I’ve spent thousands looking for the answers; coaching and courses, basically anything to do with self-discovery or a gentler way to make a living will catch my beady eye. And I’m an absolute sucker for the next ‘get rich quick’ scheme. Spoiler alert: they never work. Most of 2025 has been dedicated to my quest for so-called passive income. What an absolute joke that is. Yes, my books technically qualify as passive products, but let’s not forget the absolute toil of getting them out there in the first place. There are no quick solutions here, despite what the internet gurus would have us believe.
When it comes to the big stuff, I veer wildly between impulsivity (which I’ll tell myself is definitely my intuition speaking this time), and rigid indecision. Fight or flight perhaps? When I’m stuck in the quicksand, external influence takes over from my own sense of what feels right. I’ll listen intently to all advice, often taking it as gospel, when actually, it is only someone else’s opinion, tainted by their mindset, life experiences, personality and whether they’re in a good or bad mood that day. It’s all so fragile. Less than 24 hours later, I’ve usually done a complete 360 and changed my whole outlook and opinion on the thing I was convinced at the time was the right decision. GAAAH!
Honestly though, why would a friend – even a really close one – know what’s right for me when I can’t see or feel it for myself? How can anyone possibly know? Truth is, they can’t and nor can I. As the saying goes, the only certainties in life are death and taxes. The rest is up to us.
When impulsivity reigns, I feel free, wild, maverick. It’s my fuck it moment; one I usually end up regretting when it inevitably impacts my bank account. It’s part of being neurodivergent, I know that. But somehow, knowing this makes it even harder to have an ounce of trust in myself. It’s almost as though intuition was always a wolf in sheep’s clothing.
And when you can’t trust yourself, you end up chasing your tail in a tunnel of indecision. To break that pattern it’s back to straw polls with friends, or even complete strangers. Surely someone must know what I should do with my life? Because, apart from knowing I have to write, it sure as hell isn’t me.
I’m not sure what’s worse; impulsivity or indecision. Both can be equally destructive. Impulsivity at least feels like forward motion, even if it is the wrong kind sometimes. Indecision is something that’s snuck up on me more and more as I face the new challenges midlife has gifted me. I’ve bumbled along for 30 years on the conveyor belt of life. From leaving university, securing my first job and property, to marriage and having children, there’s always been that next logical step to take.
So when redundancy, selling the family home and moving to a new area poked me in my 50-something eye, I realised I was completely untethered for the first time in my life. No guide rails, no training wheels. Just the sheer terror of how to navigate the next (hopefully) decades of my life.

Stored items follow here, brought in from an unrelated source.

/-- After the fixed rules have passed, a configurable rule fails as R54 to R56 say. -/
theorem passes_eq_false_iff (s : State) (r : Record) (h : r.fieldsOk s.plan.n = true)
    (hfix : ∀ x, ¬ fixedFails s r x) (hap : SettledApart s)
    (hes : EntriesSound s)
    (hpar : ∀ k, r.kind = .offsetSet → r.scale = some k → ∃ p, (s.scale k).parent = some p ∧ (s.scale p).kind = .civil)
    (c : CfgRule) : c.passes s r = false ↔ cfgFails s r c := by
  have k1 := hfix .kindMismatch
  have k2 := hfix .tooLate
  have turnpos : ∀ t, r.turn = some t → 1 ≤ t := by
    intro t ht
    by_contra hc
    apply k2
    exact Or.inl ⟨t, ht, by unfold startsTooSoon; omega⟩
  unfold Record.fieldsOk scaleFieldOk at h
  cases ht : r.turn with
  | none =>
    simp [CfgRule.passes, ht, cfgFails]
  | some t =>
    have htp := turnpos t ht
    cases hk : r.scale with
    | none => cases hkind : r.kind <;> simp [hkind, ht, hk] at h
    | some k =>
      -- the dated form
      have hform : ∀ kd, r.kind = kd → kd ≠ .custody → kd ≠ .withdraw → ∀ f,
          calendar (projectedCount s r t) = some f ↔ datedBefore s k t f := by
        intro kd hkd hn1 hn2 f
        rw [calendar_eq_some_iff]
        unfold datedBefore projectedCount
        simp only [hk, Option.getD_some]
        cases hsk : (s.scale k).kind with
        | undefined => exfalso; apply k1; unfold fixedFails; refine ⟨k, hk, ?_⟩; rw [hsk, hkd]; cases kd <;> simp_all
        | civil =>
          have hfam : s.family k = some k := by simp [State.family, hsk]
          rw [hfam, Option.getD_some, projectedLag_eq_lagBefore s r k t (by simp [State.familyOf, hk, hfam]) htp]
          simp
        | localScale =>
          have hoff : r.kind = .offsetSet := by
            by_contra hh; apply k1; unfold fixedFails; refine ⟨k, hk, ?_⟩; rw [hsk, hkd]; cases kd <;> simp_all
          obtain ⟨p, hp, -⟩ := hpar k hoff hk
          have hfam : s.family k = some p := by simp [State.family, hsk, hp]
          have hfr : s.familyOf r = some p := by simp [State.familyOf, hk, hfam]
          rw [hfam, Option.getD_some, projectedLag_eq_lagBefore s r p t hfr htp]
          have ho := offsetBefore_projectedOffset s r k t p hfr hfam htp hes
          simp
          constructor
          · intro hd; exact ⟨p, hp, _, ho, hd⟩
          · rintro ⟨p', hp', v, hv, hd⟩
            rw [hp] at hp'; cases hp'
            rw [offsetBefore_unique s k t p _ v hfam hap ho hv]; exact hd
      have hnone : ∀ kd, r.kind = kd → kd ≠ .custody → kd ≠ .withdraw →
          calendar (projectedCount s r t) = none → ∀ f, ¬ datedBefore s k t f := by
        intro kd a b c' d f hf; rw [← hform kd a b c' f, d] at hf; simp at hf
      cases c
      · -- monthEnd
        cases hkind : r.kind <;> simp [CfgRule.passes, CfgRule.appliesTo, cfgFails, hk, ht, hkind]
        all_goals
          unfold monthEndOk
          cases hc : calendar (projectedCount s r t) with
          | none => simp; intro f hf; exact absurd hf (hnone _ hkind (by simp) (by simp) hc f)
          | some f =>
            have hd := (hform _ hkind (by simp) (by simp) f).1 hc
            have huniq : ∀ g, datedBefore s k t g → g = f := by
              intro g hg; rw [← hform _ hkind (by simp) (by simp) g, hc] at hg; exact (Option.some.inj hg).symm
            have hdf := (calendar_eq_some_iff _ _).1 hc
            have hday : 1 ≤ f.day := hdf.2.2.1
            have hall : ∀ P : CalForm → Prop, (∀ g, datedBefore s k t g → P g) ↔ P f :=
              fun P => ⟨fun h => h f hd, fun h g hg => huniq g hg ▸ h⟩
            rw [hall]
            have hend : (match monthOf f with | some (_, last) => last | none => false) = true ↔ endsMonth f := by
              unfold endsMonth
              constructor
              · intro hh
                cases hm : monthOf f with
                | none => rw [hm] at hh; simp at hh
                | some ml =>
                  obtain ⟨m, l⟩ := ml
                  rw [hm] at hh; simp at hh; subst hh
                  have := (monthOf_eq_some_iff f m true hday).1 hm
                  exact ⟨m, this.1, by simpa using this.2.symm⟩
              · rintro ⟨m, hm, he⟩
                rw [(monthOf_eq_some_iff f m true hday).2 ⟨hm, by simp [he]⟩]
            rw [← hend]
            cases hm : monthOf f with
            | none => simp [monthEndSecond, hkind, hm]
            | some ml => obtain ⟨m, l⟩ := ml; cases l <;> simp [monthEndSecond, hkind, hm]
      · cases hkind : r.kind <;> simp [CfgRule.passes, CfgRule.appliesTo, cfgFails, hk, ht, hkind]
        all_goals
          unfold halfYearOk
          cases hc : calendar (projectedCount s r t) with
          | none => simp; intro f hf; exact absurd hf (hnone _ hkind (by simp) (by simp) hc f)
          | some f =>
            have hd := (hform _ hkind (by simp) (by simp) f).1 hc
            have huniq : ∀ g, datedBefore s k t g → g = f := by
              intro g hg; rw [← hform _ hkind (by simp) (by simp) g, hc] at hg; exact (Option.some.inj hg).symm
            have hdf := (calendar_eq_some_iff _ _).1 hc
            have hday : 1 ≤ f.day := hdf.2.2.1
            have hall : ∀ P : CalForm → Prop, (∀ g, datedBefore s k t g → P g) ↔ P f :=
              fun P => ⟨fun h => h f hd, fun h g hg => huniq g hg ▸ h⟩
            rw [hall]
            simp
            have hin : ∀ m, inMonth f m ↔ ∃ l, monthOf f = some (m, l) := by
              intro m
              constructor
              · intro h; exact ⟨_, (monthOf_eq_some_iff f m _ hday).2 ⟨h, rfl⟩⟩
              · rintro ⟨l, h⟩; exact ((monthOf_eq_some_iff f m l hday).1 h).1
            rw [hin, hin]
            cases hm : monthOf f with
            | none => simp
            | some ml => obtain ⟨m, l⟩ := ml; simp
      · cases hkind : r.kind <;> simp [CfgRule.passes, CfgRule.appliesTo, cfgFails, hk, ht, hkind, Kind.scheduled, leadOk] <;>
          first | omega | (simp [hkind, ht] at h)
      · cases hkind : r.kind <;> simp [CfgRule.passes, CfgRule.appliesTo, cfgFails, hk, ht, hkind, Kind.scheduled, leadOk] <;>
          first | omega | (simp [hkind, ht] at h)
      · cases hkind : r.kind <;> simp [CfgRule.passes, CfgRule.appliesTo, cfgFails, hk, ht, hkind]
        obtain ⟨p, hp, hpc⟩ := hpar k hkind hk
        have hsk : (s.scale k).kind = .localScale := by
          by_contra hh; apply k1; exact ⟨k, hk, by simp [hkind, hh]⟩
        have hfam : s.family k = some p := by simp [State.family, hsk, hp]
        have hfr : s.familyOf r = some p := by simp [State.familyOf, hk, hfam]
        have ho := offsetBefore_projectedOffset s r k t p hfr hfam htp hes
        unfold offsetStepOk
        cases hv : r.value with
        | none => simp [hkind, hv] at h
        | some v =>
          simp [hk]
          constructor
          · intro hlt; exact ⟨_, ho, hlt⟩
          · rintro ⟨o, ho', hlt⟩; rw [offsetBefore_unique s k t p _ o hfam hap ho ho']; exact hlt
      · cases hkind : r.kind <;> simp [CfgRule.passes, CfgRule.appliesTo, cfgFails, hk, ht, hkind]
        unfold minuteAlignOk
        cases hc : calendar (projectedCount s r t) with
        | none => simp; intro f hf; exact absurd hf (hnone _ hkind (by simp) (by simp) hc f)
        | some f =>
          have hd := (hform _ hkind (by simp) (by simp) f).1 hc
          have huniq : ∀ g, datedBefore s k t g → g = f := by
            intro g hg; rw [← hform _ hkind (by simp) (by simp) g, hc] at hg; exact (Option.some.inj hg).symm
          have hall : ∀ P : CalForm → Prop, (∀ g, datedBefore s k t g → P g) ↔ P f :=
            fun P => ⟨fun h => h f hd, fun h g hg => huniq g hg ▸ h⟩
          rw [hall]
          simp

My world has transformed both on a macro and a micro level. At least when I had a job, a house and young kids, I knew where I was, even if I sometimes didn’t like the idea of being ‘stuck’. Now that the kids are adults, I have lost my job and I no longer own property, it feels like I’m running barefoot on jelly. Maybe I just need to get comfortable with being uncomfortable, until such time as my internal radar can reset itself.